### Directions
All that is needed is the line containing "def execRegisterWrite (p" together with each line after it, transcribed exactly to the end of the records.

### Source records
/-- A write by a master that can issue it; the host's payload is counted. -/
def Dom.masterWrite (d : Dom) (m : Master) (o size v : Nat) (co : Coincide) : Dom :=
  if d.q.mayIssue m true then
    let d1 := if m = .host then d.bump Off.hostRx (ceilDiv size 4 * 4) else d
    if m = .host ∧ 0x400000 ≤ o then d1.precede m 0 (·.boxWrite m .z (o - 0x400000) size v co)
    else if o < 0x400000 then (d1.regWrite m (engineOf m) o size v co).1 else d
  else d

/-- A read by a master that can issue it. The host gets its completion. -/
def Dom.masterRead (d : Dom) (m : Master) (o size : Nat) : Dom :=
  if d.q.mayIssue m false then
    let x := d.regRd m (engineOf m) o size
    if m = .host then
      if x.1.q.imp.host then x.1.on (fun q => { q with host := { q.host with cpl := .unsupported } })
      else (x.1.on (fun q => { q with host := { q.host with cpl := .success (natLe size x.2.1) } })).bump Off.hostTx size
    else x.1
  else d

/-- An access at a window offset, or above it to BAR4: the window stands in the fabric clock's domain, the mailboxes and the MSI-X
table do not (R159, R518, R531). -/
def State.access (s : State) (p : Ix4) (o : Nat) (f : Dom → Dom) : State :=
  if isMsix o || isInner o || decide (0x400000 ≤ o) then s.act p f else s.actOn p f

def State.write32 (s : State) (p : Ix4) (m : Master) (o : Nat) (v : Word) : State :=
  s.access p o (·.masterWrite m o 4 v.toNat Coincide.none)

def State.read32 (s : State) (p : Ix4) (m : Master) (o : Nat) : State := s.access p o (·.masterRead m o 4)

/-- REGISTER_WRITE. -/
def execRegisterWrite (p : Ix4) (a : RegAccess) (co : Coincide) (s : State) : Host.Outcome State Fault Refusal :=
  .next (s.access p a.offset (·.masterWrite a.master a.offset a.size a.data.toNat co))

def execMillDivWrite (p : Ix4) (m : Master) (v : Word) (s : State) : Host.Outcome State Fault Refusal :=
  .next (s.write32 p m Off.millDiv v)

def execClkTestWrite (p : Ix4) (m : Master) (v : Word) (s : State) : Host.Outcome State Fault Refusal :=
  .next (s.write32 p m Off.clkTest v)

def execDoorbell (p : Ix4) (m : Master) (v : Word) (s : State) : Host.Outcome State Fault Refusal :=
  .next (s.write32 p m Off.doorbell v)

def execSlDemandWrite (p : Ix4) (sd : Side) (m : Master) (v : Word) (s : State) : Host.Outcome State Fault Refusal :=
  .next (s.write32 p m (Off.sluice sd + 0xC) v)

def execHarbDoorbell (p : Ix4) (m : Master) (v : Word) (s : State) : Host.Outcome State Fault Refusal :=
  .next (s.write32 p m Off.harbDoorbell v)

def execClerkStart (p : Ix4) (m : Master) (v : Word) (s : State) : Host.Outcome State Fault Refusal :=
  .next (s.write32 p m Off.clerkStart v)

def execMsip (p h : Ix4) (m : Master) (v : Word) (s : State) : Host.Outcome State Fault Refusal :=
  .next (s.write32 p m (Off.msip h.toNat) v)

### Exercise answer
def execRegisterWrite (p : Ix4) (a : RegAccess) (co : Coincide) (s : State) : Host.Outcome State Fault Refusal :=
  .next (s.access p a.offset (·.masterWrite a.master a.offset a.size a.data.toNat co))

def execMillDivWrite (p : Ix4) (m : Master) (v : Word) (s : State) : Host.Outcome State Fault Refusal :=
  .next (s.write32 p m Off.millDiv v)

def execClkTestWrite (p : Ix4) (m : Master) (v : Word) (s : State) : Host.Outcome State Fault Refusal :=
  .next (s.write32 p m Off.clkTest v)

def execDoorbell (p : Ix4) (m : Master) (v : Word) (s : State) : Host.Outcome State Fault Refusal :=
  .next (s.write32 p m Off.doorbell v)

def execSlDemandWrite (p : Ix4) (sd : Side) (m : Master) (v : Word) (s : State) : Host.Outcome State Fault Refusal :=
  .next (s.write32 p m (Off.sluice sd + 0xC) v)

def execHarbDoorbell (p : Ix4) (m : Master) (v : Word) (s : State) : Host.Outcome State Fault Refusal :=
  .next (s.write32 p m Off.harbDoorbell v)

def execClerkStart (p : Ix4) (m : Master) (v : Word) (s : State) : Host.Outcome State Fault Refusal :=
  .next (s.write32 p m Off.clerkStart v)

def execMsip (p h : Ix4) (m : Master) (v : Word) (s : State) : Host.Outcome State Fault Refusal :=
  .next (s.write32 p m (Off.msip h.toNat) v)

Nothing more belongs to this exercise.